Provided entries START
-- ==== Sys2Proof/Machine/Asm.lean ====
section
/-! DEFINITION. The assembler (R83, R84, R86, `30_encoding.md`): one form per opcode with its operands in the order of R75, the
seven pseudo-instructions, the packet each form stands for, and how a form is written. -/

namespace Sys2Proof.Machine

/-- The assembler's forms (R83) and pseudo-instructions (R84). Integers are any integers; a packet takes their low bits (R86). -/
inductive Asm where
  | fill (v : Int)
  | setPixel (x y : Int) (c : Colour)
  | hrun (x1 x2 thickness y : Int) (c : Colour)
  | vrun (x y1 y2 : Int) (c : Colour)
  | fillRect (xMin yMin xMax yMax : Int) (c : Colour)
  | drawRect (xMin yMin xMax yMax : Int) (c : Colour)
  | line (x1 y1 x2 y2 : Int)
  | circle (cx cy r : Int)
  | drawChar (ch : Byte) (font : Int)
  | drawString (text : List Byte) (font : Int)
  | setCursor (col row : Int)
  | write
  | clearScreen
  | toggleVcom
  | fillWhite
  | fillBlack
  | hline (x1 x2 y : Int) (c : Colour)
  | ink (x y : Int)
  | erase (x y : Int)
  | home
  | refresh
deriving DecidableEq, Repr

/-- An operand field: the low 16 bits of an integer (R86). -/
def asmField (v : Int) : Half := BitVec.ofInt 16 v

/-- The one command a form stands for (R83, R84). `HOME` needs the left margin of the parameter set. -/
def Asm.command (p : Params) : Asm → Instr
  | .fill v => .fill (BitVec.ofInt 8 v)
  | .setPixel x y c => .setPixel c (asmField x) (asmField y)
  | .hrun x1 x2 t y c => .hrun c (asmField x1) (asmField x2) (asmField t) (asmField y)
  | .vrun x y1 y2 c => .vrun c (asmField x) (asmField y1) (asmField y2)
  | .fillRect xMin yMin xMax yMax c => .fillRect c (asmField xMin) (asmField yMin) (asmField xMax) (asmField yMax)
  | .drawRect xMin yMin xMax yMax c => .drawRect c (asmField xMin) (asmField yMin) (asmField xMax) (asmField yMax)
  | .line x1 y1 x2 y2 => .line (asmField x1) (asmField y1) (asmField x2) (asmField y2)
  | .circle cx cy r => .circle (asmField cx) (asmField cy) (asmField r)
  | .drawChar ch font => .drawChar (BitVec.ofInt 8 font) ch
  | .drawString text font => .drawString (BitVec.ofInt 8 font) text
  | .setCursor col row => .setCursor (asmField col) (asmField row)
  | .write => .write
  | .clearScreen => .clearScreen
  | .toggleVcom => .toggleVcom
  | .fillWhite => .fill 0xFF
  | .fillBlack => .fill 0x00
  | .hline x1 x2 y c => .hrun c (asmField x1) (asmField x2) 1 (asmField y)
  | .ink x y => .setPixel .fg (asmField x) (asmField y)
  | .erase x y => .setPixel .bg (asmField x) (asmField y)
  | .home => .setCursor p.leftMargin 0
  | .refresh => .write

/-- The packet of a form (R83, R86); none for a string longer than a packet can carry (log 23). -/
def Asm.assemble (p : Params) (a : Asm) : Option (List Word) :=
  if (a.command p).wf then some (encode (a.command p)) else none

/-- `fg` or `bg` (R83). -/
def asmColour : Colour → String
  | .fg => "fg"
  | .bg => "bg"

/-- The bytes of a string or character as they are written (R83). DESIGN CHOICE (log 24): R83 gives no escape and no mapping of
bytes to characters, so each byte is written as the Unicode character of its value, with no escape, quotes included. -/
def asmText (text : List Byte) : String := String.ofList (text.map fun b => Char.ofNat b.toNat)

/-- A mnemonic and its operands, separated by commas (R83). -/
def asmLine (mnemonic : String) : List String → String
  | [] => mnemonic
  | op :: ops => mnemonic ++ " " ++ ops.foldl (fun text o => text ++ ", " ++ o) op

/-- A form as it is written, integers in decimal (R83). -/
def Asm.written : Asm → String
  | .fill v => asmLine "FILL" [toString v]
  | .setPixel x y c => asmLine "SET_PIXEL" [toString x, toString y, asmColour c]
  | .hrun x1 x2 t y c => asmLine "HRUN" [toString x1, toString x2, toString t, toString y, asmColour c]
  | .vrun x y1 y2 c => asmLine "VRUN" [toString x, toString y1, toString y2, asmColour c]
  | .fillRect xMin yMin xMax yMax c =>
    asmLine "FILL_RECT" [toString xMin, toString yMin, toString xMax, toString yMax, asmColour c]
  | .drawRect xMin yMin xMax yMax c =>
    asmLine "DRAW_RECT" [toString xMin, toString yMin, toString xMax, toString yMax, asmColour c]
  | .line x1 y1 x2 y2 => asmLine "LINE" [toString x1, toString y1, toString x2, toString y2]
  | .circle cx cy r => asmLine "CIRCLE" [toString cx, toString cy, toString r]
  | .drawChar ch font => asmLine "DRAW_CHAR" ["'" ++ asmText [ch] ++ "'", toString font]
  | .drawString text font => asmLine "DRAW_STRING" ["\"" ++ asmText text ++ "\"", toString font]
  | .setCursor col row => asmLine "SET_CURSOR" [toString col, toString row]
  | .write => asmLine "WRITE" []
  | .clearScreen => asmLine "CLEAR_SCREEN" []
  | .toggleVcom => asmLine "TOGGLE_VCOM" []
  | .fillWhite => asmLine "FILL_WHITE" []
  | .fillBlack => asmLine "FILL_BLACK" []
  | .hline x1 x2 y c => asmLine "HLINE" [toString x1, toString x2, toString y, asmColour c]
  | .ink x y => asmLine "INK" [toString x, toString y]
  | .erase x y => asmLine "ERASE" [toString x, toString y]
  | .home => asmLine "HOME" []
  | .refresh => asmLine "REFRESH" []

end Sys2Proof.Machine
end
Provided entries END
_Work required_
Using the data above, print exactly the lines from the line that contains "(BitVec.ofInt 8 v)" through the line that contains "y => .setPixel .fg (asmField x) (asmField y)", with both included.

_Response to the exercise_
  | .fill v => .fill (BitVec.ofInt 8 v)
  | .setPixel x y c => .setPixel c (asmField x) (asmField y)
  | .hrun x1 x2 t y c => .hrun c (asmField x1) (asmField x2) (asmField t) (asmField y)
  | .vrun x y1 y2 c => .vrun c (asmField x) (asmField y1) (asmField y2)
  | .fillRect xMin yMin xMax yMax c => .fillRect c (asmField xMin) (asmField yMin) (asmField xMax) (asmField yMax)
  | .drawRect xMin yMin xMax yMax c => .drawRect c (asmField xMin) (asmField yMin) (asmField xMax) (asmField yMax)
  | .line x1 y1 x2 y2 => .line (asmField x1) (asmField y1) (asmField x2) (asmField y2)
  | .circle cx cy r => .circle (asmField cx) (asmField cy) (asmField r)
  | .drawChar ch font => .drawChar (BitVec.ofInt 8 font) ch
  | .drawString text font => .drawString (BitVec.ofInt 8 font) text
  | .setCursor col row => .setCursor (asmField col) (asmField row)
  | .write => .write
  | .clearScreen => .clearScreen
  | .toggleVcom => .toggleVcom
  | .fillWhite => .fill 0xFF
  | .fillBlack => .fill 0x00
  | .hline x1 x2 y c => .hrun c (asmField x1) (asmField x2) 1 (asmField y)
  | .ink x y => .setPixel .fg (asmField x) (asmField y)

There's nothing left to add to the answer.